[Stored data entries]
-- ==== Sys2Proof/Machine/Can.lean ====
section
/-! DEFINITION. The CAN FD controllers (R501–R514): enable and disable, the transmit FIFO, the reference message, filters and
reception, error counters and bus-off.  What the bus shows comes with the command that reports it. -/

namespace Sys2Proof.Machine

/-- Controller `b`. -/
def Device.can (d : Device) (b : Nat) : Can := d.cans.pick {} b
/-- Controller `b` changed. -/
def Device.setCan (d : Device) (b : Nat) (f : Can → Can) : Device := { d with cans := d.cans.upd {} b f }
/-- STATE of controller `b`: 0 OFF, 1 INTEGRATING, 2 ERROR_ACTIVE, 3 ERROR_PASSIVE, 4 BUS_OFF, 5 FENCED. -/
def Device.canState (d : Device) (b : Nat) : Nat := d.get (CF_STATUS_STATE b)
/-- Does the controller take part in the bus: ERROR_ACTIVE or ERROR_PASSIVE? -/
def Device.canOn (d : Device) (b : Nat) : Bool := d.canState b == 2 || d.canState b == 3
/-- May the controller send? -/
def Device.canSends (d : Device) (b : Nat) : Bool := d.canOn b && !d.has (CF_CTRL_LISTEN b)
/-- A refusal of controller `b`. -/
def Device.canRefuse (d : Device) (b code : Nat) : Device := d.refuse (CF_STATUS_REFUSE_LAST b) (CF_EVENT_REFUSED b) code
/-- The FIFO count and REF_PEND shown. -/
def Device.canShow (d : Device) (b : Nat) : Device :=
  (d.put (CF_STATUS_FIFO b) (d.can b).fifo.length).put (CF_STATUS_REF_PEND b) (b2n (d.can b).ref.isSome)

/-! ### Error counters (R513; ISO 11898-1, notes/assumptions/31) -/

/-- Both error counters as CF_ERR_PASSIVE and CF_BUS_OFF report them. -/
def Device.canErrs (d : Device) (b : Nat) : Nat := d.rdN (CF_ERRC b)

/-- ERROR_PASSIVE entered. -/
def Device.canPassive (d : Device) (b : Nat) : Device := (d.put (CF_STATUS_STATE b) 3).raise (CF_EVENT_ERR_PASSIVE b)

/-- BUS_OFF entered: with AUTO_RECOVER the recovery starts at once. -/
def Device.canBusOff (d : Device) (b : Nat) : Device :=
  ((d.put (CF_STATUS_STATE b) 4).raise (CF_EVENT_BUS_OFF b)).setCan b fun c => { c with recovering := d.has (CF_CTRL_AUTO_RECOVER b) }

/-- STATE after the error counters changed. -/
def Device.canCount (d : Device) (b : Nat) : Device :=
  if !d.canOn b then d
  else
    let tec := d.get (CF_ERRC_TEC b)
    let rec' := d.get (CF_ERRC_REC b)
    let passive := decide (127 < tec) || decide (127 < rec')
    if 255 < tec then d.detect 14 b 2 true (d.canErrs b) (fun d => d.canBusOff b)
    else
      let d1 := d.detect 14 b 2 false 0 (fun d => d.canBusOff b)
      if !d1.canOn b then d1
      else
        let d2 := d1.detect 14 b 1 (passive && d1.canState b == 2) (d1.canErrs b) (fun d => d.canPassive b)
        if passive || d1.canState b == 2 then d2 else d2.put (CF_STATUS_STATE b) 2

/-! ### Enable and disable (R502, R504, R505) -/

/-- The checks of R502. -/
def Device.canTimingOk (d : Device) (b : Nat) : Bool :=
  let n := d.rdN (CF_NBT b)
  let x := d.rdN (CF_DBT b)
  let nsjw := bits n 25 7 + 1
  let nseg2 := bits n 18 7 + 1
  let nseg1 := bits n 10 8 + 1
  let nbrp := bits n 0 5 + 1
  let dsjw := bits x 28 4 + 1
  let dseg2 := bits x 24 4 + 1
  let dseg1 := bits x 16 5 + 1
  let dbrp := bits x 0 5 + 1
  let cyc := d.get (CF_CYCLE_CYCLE_US b)
  decide (2 ≤ nseg1) && decide (2 ≤ nseg2) && decide (nsjw ≤ nseg2) && decide (1 ≤ dseg2) && decide (dsjw ≤ dseg2) &&
  decide (80 ≤ nbrp * (1 + nseg1 + nseg2)) && decide (10 ≤ dbrp * (1 + dseg1 + dseg2)) &&
  (!d.has (CF_TDC_TDC_EN b) || decide (dbrp ≤ 2)) && decide (100 ≤ cyc) && decide (cyc ≤ 1000000) && decide (1000000 % cyc = 0)

/-- An enable (R502, R505). -/
def Device.canEnable (d : Device) (b : Nat) : Device :=
  if d.canTimingOk b then
    let d1 := (d.put (CF_CTRL_EN b) 1).wrN (CF_ERRC b) 0
    let d2 := d1.setCan b fun c => { c with fifo := if c.wire = 1 then [] else c.fifo, wire := 0, stoppedAt := none }
    if (d.can b).fenced then d2.canShow b else (d2.put (CF_STATUS_STATE b) 1).canShow b
  else d.canRefuse b 2

/-- A controller stops (R505): a frame on the wire completes, the other FIFO frames and the pending reference message are
discarded.  Whether a frame is on the wire is the bus's doing, so a free value says. -/
def Device.canStop (d : Device) (b : Nat) (state : Nat) : Device :=
  let c := d.can b
  let (v, d1) := d.fresh
  let wire := if !d.canSends b then 0
    else if v.toNat % 3 = 1 ∧ c.fifo ≠ [] then 1 else if v.toNat % 3 = 2 ∧ c.ref.isSome = true then 2 else 0
  let keep := if wire = 1 then c.fifo.take 1 else []
  let n := c.fifo.length - keep.length
  let d2 := (d1.setCan b fun c =>
    { c with fifo := keep, ref := if wire = 2 then c.ref else none, flying := none, wire := wire, recovering := false,
             stoppedAt := if d.canOn b then some d.clk.now else c.stoppedAt }).put (CF_STATUS_STATE b) state
  let d3 := d2.canShow b
  if n = 0 then d3 else (d3.incSat (CF_TX_DROP_FLUSHED b) n).raise (CF_EVENT_FLUSHED b)

/-- A disable (R505). -/
def Device.canDisable (d : Device) (b : Nat) : Device :=
  let d1 := d.put (CF_CTRL_EN b) 0
  if (d.can b).fenced then d1 else d1.canStop b 0

/-- CF_CTRL written (R502, R504, R505). -/
def Device.canCtrlWrite (d : Device) (b v : Nat) : Device :=
  let w := andN v 0x7B
  let old := d.rdN (CF_CTRL b)
  if bit old 0 then
    let d1 := if w / 2 = old / 2 then d else d.canRefuse b 1
    if bit w 0 then d1 else d1.canDisable b
  else
    let d1 := d.wrN (CF_CTRL b) (w / 2 * 2)
    if bit w 0 then d1.canEnable b else d1

/-- A register that is written only while the controller is disabled (R504). -/
def Device.canCfgWrite (d : Device) (b a v : Nat) : Device := if d.has (CF_CTRL_EN b) then d.canRefuse b 1 else d.wrN a v

/-- CF_FLT_ID written: ID and IDE only while the filter's EN is 0 (R504). -/
def Device.canFltIdWrite (d : Device) (b f v : Nat) : Device :=
  let w := andN v 0xBFFFFFFF
  if d.has (CF_FLT_ID_EN b f) then
    let d1 := if w % 2 ^ 31 = d.rdN (CF_FLT_ID b f) % 2 ^ 31 then d else d.canRefuse b 1
    d1.put (CF_FLT_ID_EN b f) (bits w 31 1)
  else d.wrN (CF_FLT_ID b f) w

/-- CF_FLT_MASK or CF_FLT_DEST written (R504). -/
def Device.canFltWrite (d : Device) (b f a v : Nat) : Device := if d.has (CF_FLT_ID_EN b f) then d.canRefuse b 1 else d.wrN a v

/-- INTEGRATION_DONE (R505): 11 recessive bits have passed. -/
def Device.canIntegrated (d : Device) (b : Nat) : Device :=
  if d.canState b = 1 then (d.put (CF_STATUS_STATE b) 2).canCount b else d

/-- PROTOCOL_EXCEPTION (R501): a recessive res bit makes the controller integrate again. -/
def Device.canProtocolExc (d : Device) (b : Nat) : Device :=
  if d.canOn b && d.has (CF_CTRL_FD_EN b) then (d.put (CF_STATUS_STATE b) 1).raise (CF_EVENT_PROTOCOL_EXC b) else d

/-- RECOVER in CF_CMD (R513). -/
def Device.canRecover (d : Device) (b : Nat) : Device :=
  if d.canState b = 4 then d.setCan b fun c => { c with recovering := true } else d.canRefuse b 4

/-- BUS_OFF_RECOVERED (R513): 128 occurrences of 11 recessive bits since the recovery started. -/
def Device.canRecovered (d : Device) (b : Nat) : Device :=
  if d.canState b = 4 ∧ (d.can b).recovering = true then
    (((d.put (CF_STATUS_STATE b) 2).raise (CF_EVENT_RECOVERED b)).wrN (CF_ERRC b) 0).setCan b fun c => { c with recovering := false }
  else d

/-- CLEAR_CNT in CF_CMD. -/
def Device.canClear (d : Device) (b : Nat) : Device :=
  let d1 := (((d.wrN (CF_RX_DROP b) 0).wrN (CF_TX_DROP b) 0).wrN (CF_TX_WAIT b) 0).put (CF_REF_CNT_LATE b) 0
  (List.range 64).foldl (fun (d : Device) f => d.wrN (CF_FLT_CNT b f) 0) d1

/-- CF_CMD written. -/
def Device.canCmdWrite (d : Device) (b v : Nat) : Device :=
  match bits v 0 4 with
  | 0 => d
  | 1 => d.canRecover b
  | 2 => d.canClear b
  | _ => d.canRefuse b 3

/-- A controller fenced or retired by the ledger (R513). -/
def Device.canFence (d : Device) (b : Nat) : Device := (d.canStop b 5).setCan b fun c => { c with fenced := true }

== TASK REQUIREMENTS ==
Return only the lines above that run from the opening line through the line containing "let rec' := d.get (CF_ERRC_REC b)", exactly as written.

== RESPONSE BOX ==
-- ==== Sys2Proof/Machine/Can.lean ====
section
/-! DEFINITION. The CAN FD controllers (R501–R514): enable and disable, the transmit FIFO, the reference message, filters and
reception, error counters and bus-off.  What the bus shows comes with the command that reports it. -/

namespace Sys2Proof.Machine

/-- Controller `b`. -/
def Device.can (d : Device) (b : Nat) : Can := d.cans.pick {} b
/-- Controller `b` changed. -/
def Device.setCan (d : Device) (b : Nat) (f : Can → Can) : Device := { d with cans := d.cans.upd {} b f }
/-- STATE of controller `b`: 0 OFF, 1 INTEGRATING, 2 ERROR_ACTIVE, 3 ERROR_PASSIVE, 4 BUS_OFF, 5 FENCED. -/
def Device.canState (d : Device) (b : Nat) : Nat := d.get (CF_STATUS_STATE b)
/-- Does the controller take part in the bus: ERROR_ACTIVE or ERROR_PASSIVE? -/
def Device.canOn (d : Device) (b : Nat) : Bool := d.canState b == 2 || d.canState b == 3
/-- May the controller send? -/
def Device.canSends (d : Device) (b : Nat) : Bool := d.canOn b && !d.has (CF_CTRL_LISTEN b)
/-- A refusal of controller `b`. -/
def Device.canRefuse (d : Device) (b code : Nat) : Device := d.refuse (CF_STATUS_REFUSE_LAST b) (CF_EVENT_REFUSED b) code
/-- The FIFO count and REF_PEND shown. -/
def Device.canShow (d : Device) (b : Nat) : Device :=
  (d.put (CF_STATUS_FIFO b) (d.can b).fifo.length).put (CF_STATUS_REF_PEND b) (b2n (d.can b).ref.isSome)

/-! ### Error counters (R513; ISO 11898-1, notes/assumptions/31) -/

/-- Both error counters as CF_ERR_PASSIVE and CF_BUS_OFF report them. -/
def Device.canErrs (d : Device) (b : Nat) : Nat := d.rdN (CF_ERRC b)

/-- ERROR_PASSIVE entered. -/
def Device.canPassive (d : Device) (b : Nat) : Device := (d.put (CF_STATUS_STATE b) 3).raise (CF_EVENT_ERR_PASSIVE b)

/-- BUS_OFF entered: with AUTO_RECOVER the recovery starts at once. -/
def Device.canBusOff (d : Device) (b : Nat) : Device :=
  ((d.put (CF_STATUS_STATE b) 4).raise (CF_EVENT_BUS_OFF b)).setCan b fun c => { c with recovering := d.has (CF_CTRL_AUTO_RECOVER b) }

/-- STATE after the error counters changed. -/
def Device.canCount (d : Device) (b : Nat) : Device :=
  if !d.canOn b then d
  else
    let tec := d.get (CF_ERRC_TEC b)
    let rec' := d.get (CF_ERRC_REC b)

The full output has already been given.